Annual maintenance costs for each converter are estimated at 0.5% of the investment cost, based on reference [37]. The investment costs already accommodate the price ratio between HV and MV converters, resulting in higher maintenance costs for MV converters due to their larger number and distribution.
Maintenance intervals for HV and MV converters are different and are determined based on their reliability functions, modeled earlier. The reliability curves for HV and MV converters are depicted in Figure 16. For HV converters, a maintenance interval of every 2 years is chosen to ensure reliability above 0.95. Conversely, MV converters have a maintenance interval of every 3 years to maintain reliability above 0.90. A reliability threshold of 0.95 is chosen for HV converters, because their smaller number in the system means that the failure of one HV converter has a more significant impact than that for the MV converters.
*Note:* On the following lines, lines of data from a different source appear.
-- ==== Sys2Proof/Machine/HostPort.lean ====
section
/-! DEFINITION. BAR0 and its registers, the resets of the host port, the ring indices, the I²C target and the I²C
controller (R4, R5, R304 to R315, R323, R329 to R333, R477, R480). -/
namespace Sys2Proof.Machine

/-- Change the host port's state. -/
def State.setHost (f : HostState → HostState) (s : State) : State := { s with host := f s.host }

/-- The version word of the running management firmware; 0 until a management core runs (R307, R527). -/
def State.firmware (s : State) : BitVec 16 :=
  match s.mgmt.owner with
  | some o => (s.core o).image.version
  | none => 0

/-- A block is marked unusable (R538, R540). -/
def State.marked (s : State) (block index : Nat) : Bool := s.bist.marks.contains (block, index)

/-- The cascade version in force, while one is (R289, R323). -/
def State.cascadeVersion (s : State) : Nat :=
  match s.casc.mode with
  | .joined | .flywheel => s.casc.version.toNat
  | _ => 0

/-- CAP_BITMAP (R323). -/
def State.capBitmap (s : State) : Nat :=
  let run := s.mgmt.owner.isSome
  let full := run && s.host.service == 2
  packBits [run, run, run, run && 2 ≤ s.cascadeVersion, run && 3 ≤ s.cascadeVersion, run && 3 ≤ s.cascadeVersion,
    full && !s.marked 4 0, full, run, run && s.standbyReady, run]

/-- DEV_STATE (R307). -/
def State.devState (s : State) : Nat :=
  let h := s.host
  h.service.toNat
    + 16 * packBits [decide (s.activeCore = 1), s.standbyReady, s.mgmt.serviceGap,
        h.lapseConditions || h.lapseTiming || h.lapseFaults, h.lapseConditions, h.lapseTiming, h.lapseFaults,
        h.recoveryPending, h.hostHeartbeat.lost]
    + 65536 * s.dpllCode.toNat

/-- SEM_Hn (R330). -/
def SemH.word (x : SemH) : Nat := 2147483648 * bit x.held + 1073741824 * bit x.abandoned + 268435456 * x.path.toNat + x.tag.toNat

/-- The codes of MBX_STATE.STATE (R311). -/
def ChannelMode.code : ChannelMode → Nat
  | .unopened => 0 | .opened => 1 | .error => 2

/-- MBX_STATE (R311). -/
def State.mbxState (s : State) (c : Fin 8) : Nat :=
  let ch := s.chan c
  65536 * ch.version.toNat + 256 * channelClass c + 8 * bit (!ch.held.isEmpty)
    + 4 * bit (ch.window.any (fun e => e.recovery)) + ch.mode.code

/-- The value that a read of BAR0 gives at an offset that is a multiple of 4, without the side effect of SET_WINS_CNT;
none outside the map (R306 to R311). -/
def State.bar0 (s : State) (off : Nat) : Option Nat :=
  let h := s.host
  match off with
  | 0x00 => some 0x5A449512
  | 0x04 => some (65536 * s.firmware.toNat + 0x4200)
  | 0x08 => some s.devState
  | 0x10 => some (s.capBitmap % 4294967296)
  | 0x14 => some (s.capBitmap / 4294967296)
  | 0x18 => some h.hostHeartbeat.value.toNat
  | 0x1C => some h.hostHeartbeat.timeoutMs.toNat
  | 0x20 => some h.mgmtHeartbeat.toNat
  | 0x24 => some h.setWins.toNat
  | 0x28 => some h.bar0Err.toNat
  | 0x30 => some s.ev.summary.toNat
  | 0x34 => some s.ev.mask.toNat
  | 0x38 => some s.ev.queuePi.toNat
  | 0x3C => some s.ev.queueCi.toNat
  | 0x40 => some (4096 * s.ev.queueBaseLo.toNat)
  | 0x44 => some s.ev.queueBaseHi.toNat
  | 0x48 => some (bit s.ev.queueEnable)
  | _ =>
    if 0x100 ≤ off ∧ off < 0x140 then
      let n : Fin 8 := ⟨(off - 0x100) / 8 % 8, by omega⟩
      some (if off % 8 = 0 then h.sems[n].word else 0)
    else if 0x1000 ≤ off ∧ off < 0x1200 then
      let c : Fin 8 := ⟨(off - 0x1000) / 64 % 8, by omega⟩
      let ch := s.chan c
      match off % 64 with
      | 0x00 => some ch.reqPi.toNat
      | 0x04 => some ch.reqCi.toNat
      | 0x08 => some ch.rspPi.toNat
      | 0x0C => some ch.rspCi.toNat
      | 0x10 => some 0
      | 0x14 => some (s.mbxState c)
      | 0x18 => some 0
      | _ => none
    else if 0x8000 ≤ off ∧ off < 0x8100 then some (leNat (memRead 0 h.msixTable (off - 0x8000) 4))
    else if off = 0x9000 then some s.ev.summary.toNat
    else if off = 0x9004 then some 0
    else none

/-- BAR2_RESPONSE_WRITE: ignored, with RSP_WRITE set (R312). -/
def execBar2ResponseWrite (_c : Fin 8) (_entry : Fin 64) (s : State) : Host.Outcome State Fault Refusal :=
  .next (s.settled (s.setBar0Err 2))

/-- A heartbeat is written: a new value restarts its timeout (R308, R332). -/
def Heartbeat.write (v : BitVec 32) (now : Nat) (h : Heartbeat) : Heartbeat :=
  if h.value = v then h else { h with value := v, since := now, lost := false }

/-- A heartbeat has held one value for its timeout (R308). -/
def Heartbeat.expired (now : Nat) (h : Heartbeat) : Bool :=
  h.timeoutMs != 0 && !h.lost && decide (h.since + 2000 * h.timeoutMs.toNat ≤ now)

/-- HOST_HEARTBEAT_WRITE (R308). -/
def State.hostBeat (v : BitVec 32) (s : State) : State :=
  let now := s.clock.tick
  let old := s.host.hostHeartbeat
  let s := s.setHost (fun h => { h with hostHeartbeat := h.hostHeartbeat.write v now })
  s.raiseFlag old.lost s.host.hostHeartbeat.lost 309 1 oneUnit

def execHostHeartbeatWrite (v : BitVec 32) (s : State) : Host.Outcome State Fault Refusal := .next (s.settled (s.hostBeat v))

/-- HOST_HB_TIMEOUT_EXPIRY (R308). -/
def State.hostBeatExpiry (s : State) : State :=
  if s.host.hostHeartbeat.expired s.clock.tick then
    (s.setHost (fun h => { h with hostHeartbeat := { h.hostHeartbeat with lost := true } })).raise 309 1 .set oneUnit 0 0
  else s

def execHostHbTimeoutExpiry (s : State) : Host.Outcome State Fault Refusal := .next (s.settled s.hostBeatExpiry)

/-- BMC_HEARTBEAT_WRITE through the I²C target (R332). -/
def State.bmcBeat (v : BitVec 32) (s : State) : State :=
  let now := s.clock.tick
  let old := s.host.bmcHeartbeat
  let s := s.setHost (fun h => { h with bmcHeartbeat := h.bmcHeartbeat.write v now })
  s.raiseFlag old.lost s.host.bmcHeartbeat.lost 307 2 oneUnit

def execBmcHeartbeatWrite (v : BitVec 32) (s : State) : Host.Outcome State Fault Refusal := .next (s.settled (s.bmcBeat v))

/-- BMC_HB_TIMEOUT_EXPIRY (R332). -/
def State.bmcBeatExpiry (s : State) : State :=
  if s.host.bmcHeartbeat.expired s.clock.tick then
    (s.setHost (fun h => { h with bmcHeartbeat := { h.bmcHeartbeat with lost := true } })).raise 307 2 .set oneUnit 0 0
  else s

def execBmcHbTimeoutExpiry (s : State) : Host.Outcome State Fault Refusal := .next (s.settled s.bmcBeatExpiry)

/-- SET_WINS_CNT_READ: RC; what hardware counts in the cycle of the read stands after it (R5, R308). -/
def State.readSetWins (same : BitVec 32) (s : State) : State :=
  s.setHost (fun h => { h with lastRead := leBytes 4 h.setWins.toNat, setWins := same })

def execSetWinsCntRead (sameCycle : BitVec 32) (s : State) : Host.Outcome State Fault Refusal :=
  .next (s.settled (s.readSetWins sameCycle))

/-- How many bits of a word are set. -/
def countOnes {w : Nat} (v : BitVec w) : Nat := ((List.range w).filter (fun i => v.getLsbD i)).length

/-- Clears that met a set in the same cycle are counted, up to FFFFFFFFh (R308, R329). -/
def State.countSetWins (n : Nat) (s : State) : State :=
  s.setHost (fun h => { h with setWins := BitVec.ofNat 32 (min (h.setWins.toNat + n) 0xFFFFFFFF) })

/-- BAR0_ERR_CLEAR: W1C, in which a set of the same cycle wins (R4, R329). -/
def State.clearBar0Err (v : BitVec 32) (hw : BitVec 3) (s : State) : State :=
  let clear := v.setWidth 3
  (s.setHost (fun h => { h with bar0Err := (h.bar0Err &&& ~~~ clear) ||| hw })).countSetWins (countOnes (clear &&& hw))

def execBar0ErrClear (v : BitVec 32) (hwSet : BitVec 3) (s : State) : Host.Outcome State Fault Refusal :=
  .next (s.settled (s.clearBar0Err v hwSet))

/-- EVT_SUMMARY_CLEAR: a bit that a new event sets in the same cycle stays 1 and sends no message (R329, R477). -/
def State.clearSummary (v : BitVec 32) (hw : BitVec 16) (s : State) : State :=
  let clear := v.setWidth 16
  let both := clear &&& hw
  let s := s.setEv (fun e => { e with summary := (e.summary &&& ~~~ clear) ||| both })
  let fresh := hw &&& ~~~ clear
  let bm := s.host.busMaster
  let set (e : EventState) (i : Nat) : EventState := if fresh.getLsbD i then e.setPending (BitVec.ofNat 4 i) bm else e
  (s.setEv (fun e => (List.range 16).foldl set e)).countSetWins (countOnes both)

def execEvtSummaryClear (v : BitVec 32) (hwSet : BitVec 16) (s : State) : Host.Outcome State Fault Refusal :=
  .next (s.settled (s.clearSummary v hwSet))

/-- EVT_MASK_WRITE: unmasking a pending vector sends its message (R477). -/
def State.writeMask (v : BitVec 32) (s : State) : State :=
  let mask := v.setWidth 16
  let bm := s.host.busMaster
  let sends := (List.finRange 16).filter (fun i => bm && s.ev.mask.getLsbD i.val && !mask.getLsbD i.val && s.ev.summary.getLsbD i.val)
  s.setEv (fun e => { e with mask := mask, msixSent := sends.reverse ++ e.msixSent })

def execEvtMaskWrite (v : BitVec 32) (s : State) : Host.Outcome State Fault Refusal := .next (s.settled (s.writeMask v))

/-- EVT_QUEUE_CI_WRITE: beyond the bound it is ignored, with an event (R480). -/
def State.writeQueueCi (v : BitVec 32) (s : State) : State :=
  if 1024 < (s.ev.queuePi - v).toNat then s.raise 425 2 .refused oneUnit v.toNat 0
  else (s.setEv (fun e => { e with queueCi := v })).queueLossRecord

def execEvtQueueCiWrite (v : BitVec 32) (s : State) : Host.Outcome State Fault Refusal := .next (s.settled (s.writeQueueCi v))

/-- EVT_QUEUE_ENABLE: from 0 to 1, the queue starts empty (R480). -/
def State.enableQueue (s : State) : State :=
  if s.ev.queueEnable then s
  else (s.setEv (fun e => { e with queueEnable := true, queueCi := e.queuePi })).queueLossRecord

def execEvtQueueEnable (s : State) : Host.Outcome State Fault Refusal := .next (s.settled s.enableQueue)

/-- A write to SEM_Hn_CMD: with both bits it changes nothing and raises an event (R330). -/
def State.semCommand (path : SemPath) (n : Fin 8) (v : Nat) (s : State) : State :=
  let tag := BitVec.ofNat 16 v
  let acquire := v / 65536 % 2 = 1
  let release := v / 131072 % 2 = 1
  if acquire ∧ release then s.raise 306 2 .refused n.val (pathCode path).toNat tag.toNat
  else if acquire then s.semAcquire path n tag
  else if release then s.semRelease path n tag
  else s

/-- The channel enters ERROR (R315). -/
def State.enterError (c : Fin 8) (s : State) : State :=
  if (s.chan c).mode == .error then s
  else
    (s.setChan c (fun ch => { ch with wasOpen := ch.mode == .opened, mode := .error })).raise (297 + c.val) 2 .set c.val 0 0

/-- MBX_REQ_PI_WRITE (R313, R315). -/
def State.writeReqPi (c : Fin 8) (v : BitVec 32) (s : State) : State :=
  let s := s.setChan c (fun ch => { ch with reqPi := v })
  if 64 < ringCount v (s.chan c).reqCi then s.enterError c else s

def execMbxReqPiWrite (c : Fin 8) (v : BitVec 32) (s : State) : Host.Outcome State Fault Refusal :=
  .next (s.settled (s.writeReqPi c v))

/-- MBX_RSP_CI_WRITE (R313, R315). -/
def State.writeRspCi (c : Fin 8) (v : BitVec 32) (s : State) : State :=
  let s := s.setChan c (fun ch => { ch with rspCi := v })
  if 64 < ringCount (s.chan c).rspPi v then s.enterError c else s

def execMbxRspCiWrite (c : Fin 8) (v : BitVec 32) (s : State) : Host.Outcome State Fault Refusal :=
  .next (s.settled (s.writeRspCi c v))

/-- MBX_RESYNC (R315). -/
def State.resync (c : Fin 8) (s : State) : State :=
  let ch := s.chan c
  if ch.mode == .error && decide (ringCount ch.rspPi ch.rspCi ≤ 64) then
    let s := s.setHost (fun h =>
      { h with waiting := h.waiting.map (fun w => if w.request.channel = c then { w with ring := false } else w) })
    (s.setChan c (fun ch =>
      { ch with reqCi := ch.reqPi, rungPi := ch.reqPi, mode := if ch.wasOpen then .opened else .unopened })).raise
        (297 + c.val) 2 .clear c.val 0 0
  else s

def execMbxResync (c : Fin 8) (s : State) : Host.Outcome State Fault Refusal := .next (s.settled (s.resync c))

/-- Post up to `n` held responses, unless a service gap holds them (R314, R431). -/
def State.releaseHeld (c : Fin 8) (n : Nat) (s : State) : State := if s.mgmt.serviceGap then s else s.postHeld c n

/-- MBX_DOORBELL_RSP: freed entries take held responses (R313, R314). -/
def execMbxDoorbellRsp (c : Fin 8) (s : State) : Host.Outcome State Fault Refusal :=
  .next (s.settledFabric ((s.tally 10 0 3 1).releaseHeld c 64))

/-- HELD_RESPONSE_POSTED (R314). -/
def execHeldResponsePosted (c : Fin 8) (s : State) : Host.Outcome State Fault Refusal :=
  .next (s.settledFabric (s.releaseHeld c 1))

/-- A reset of the host port (R310, R331): BAR0 and BAR2 return to their reset values, the channels to UNOPENED with
their tokens kept, outstanding responses are withdrawn. Registers that report the device's own state keep reporting it
(log 35). -/
def State.resetHostPort (link : Bool) (s : State) : State :=
  let withdraw (ch : Channel) : Channel :=
    { Channel.reset with window := ch.window.map (fun e => { e with withdrawn := true }), left := [] }
  let s := s.releaseSemHs 1 true
  let s := s.setHost (fun h =>
    { h with
      linkWidth := if link then 0 else h.linkWidth, linkGen := if link then 0 else h.linkGen, busMaster := false
      hostHeartbeat := default, mgmtHeartbeat := 0, setWins := 0, bar0Err := 0, msixTable := []
      channels := h.channels.map withdraw, outbox := []
      waiting := h.waiting.filter (fun w => w.accepted) })
  let s := s.setEv (fun e =>
    { e with summary := 0, mask := 0xFFFF, queuePi := 0, queueCi := 0, queueBaseLo := 0, queueBaseHi := 0
             queueEnable := false, queueLoss := 0, queueEntries := [] })
  let s := s.setFabric (fun f => { f with cells := memErase f.cells mailboxBase 0x400000 })
  s.raise 296 4 .occurrence oneUnit 0 0

/-- HOST_PORT_RESET (R310). -/
def execHostPortReset (s : State) : Host.Outcome State Fault Refusal := .next (s.settledFabric (s.resetHostPort true))

/-- HOT_RESET (R310). -/
def execHotReset (s : State) : Host.Outcome State Fault Refusal := .next (s.settledFabric (s.resetHostPort true))

/-- FLR: the link stays as it is (R310). -/
def execFlr (s : State) : Host.Outcome State Fault Refusal := .next (s.settledFabric (s.resetHostPort false))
Therefore, the maintenance period will be shorter for HV converters than for MV converters. Figure 17 presents an economic analysis considering maintenance costs, with calculations based on interruption costs from the IEEE Std. 493–2007 [47].
The results indicate changes in outcomes when maintenance costs are considered. Previously, with a price ratio of HV to MV converters at 1:1.1, the number of HV converters to be converted changed from one to two. Additionally, at this ratio, converting one HV converter remains economical even at a ratio of 1:1.5. However, at a ratio of 1:1.6, converting HV converters becomes less attractive. These results can change according to different maintenance strategies between the HV and MV converters.

6. Conclusions

This research paper has discussed the reliability modeling of HVDC back-to-back systems using MMC technology, considering voltage levels, the number of modules, and redundancy strategies for both HV and MV applications. This modeling was then implemented to determine the best placement and combination of HV and MV converters based on the minimum system reliability index. An economic analysis was also conducted, considering investment, interruption, and maintenance costs. Price sensitivity analysis demonstrated the impact on the selection of converter combinations.
The availability of MV converters tends to be higher than HV because of fewer components. The resulting availability for HV converters is 99.69%, while for MV converters, it is slightly higher, at 99.81%. Converting HV converters to MV also offers better reliability, because they are closer to the load. The SAIFI for all HV converters is 0.2668 occurrences per year, with interruption costs of USD 7.804 million per year, while for MV converters, the SAIFI is 0.2284 occurrences per year, and the interruption costs are USD 5.737 million per year.
When economic components are considered, there is a change in the decision for the best combination of HV and MV converters. For an investment cost ratio between HV and MV converters of 1:1.1, converting one HV converter into four MV converters remains economical. This configuration yields a net present value (NPV) of USD 199.02 million. The optimal placement of converters is in Area VI–2, Area II, Area I, Area VI–1, Area V, and the central substation. It is recommended that the converter in Area VI–2 be converted from HV to a more distributed MV configuration for improved performance.
The research suggests that shifting from a high-voltage (HV) converter to a more distributed medium-voltage (MV) converter can boost the system’s reliability. Furthermore, an economic analysis can validate the most effective combination of HV and MV converters.
Further research could focus on optimizing the capacity at each interconnection location using appropriate algorithms. Additionally, incorporating the nonlinear behavior of HVDC system components and detailed modeling of HVDC systems with various topologies, including considerations for derating conditions and complex frequency variation scenarios, could be explored to enhance system reliability and stability.

Author Contributions

Validation, N.H. and K.M.B.-N.; Formal analysis, N.B.S.; Writing—original draft, N.B.S.; Writing—review & editing, N.H., N.B.S., K.M.B.-N. and H.T.P.; Supervision, N.H., K.M.B.-N. and H.T.P. All authors have read and agreed to the published version of the manuscript.

Funding

The authors acknowledge the support of MARGIN project funded by Danida Fellowship Center and Ministry of Foreign Affairs of Denmark under the grant no. 21-M06-AAU for the publication of this paper.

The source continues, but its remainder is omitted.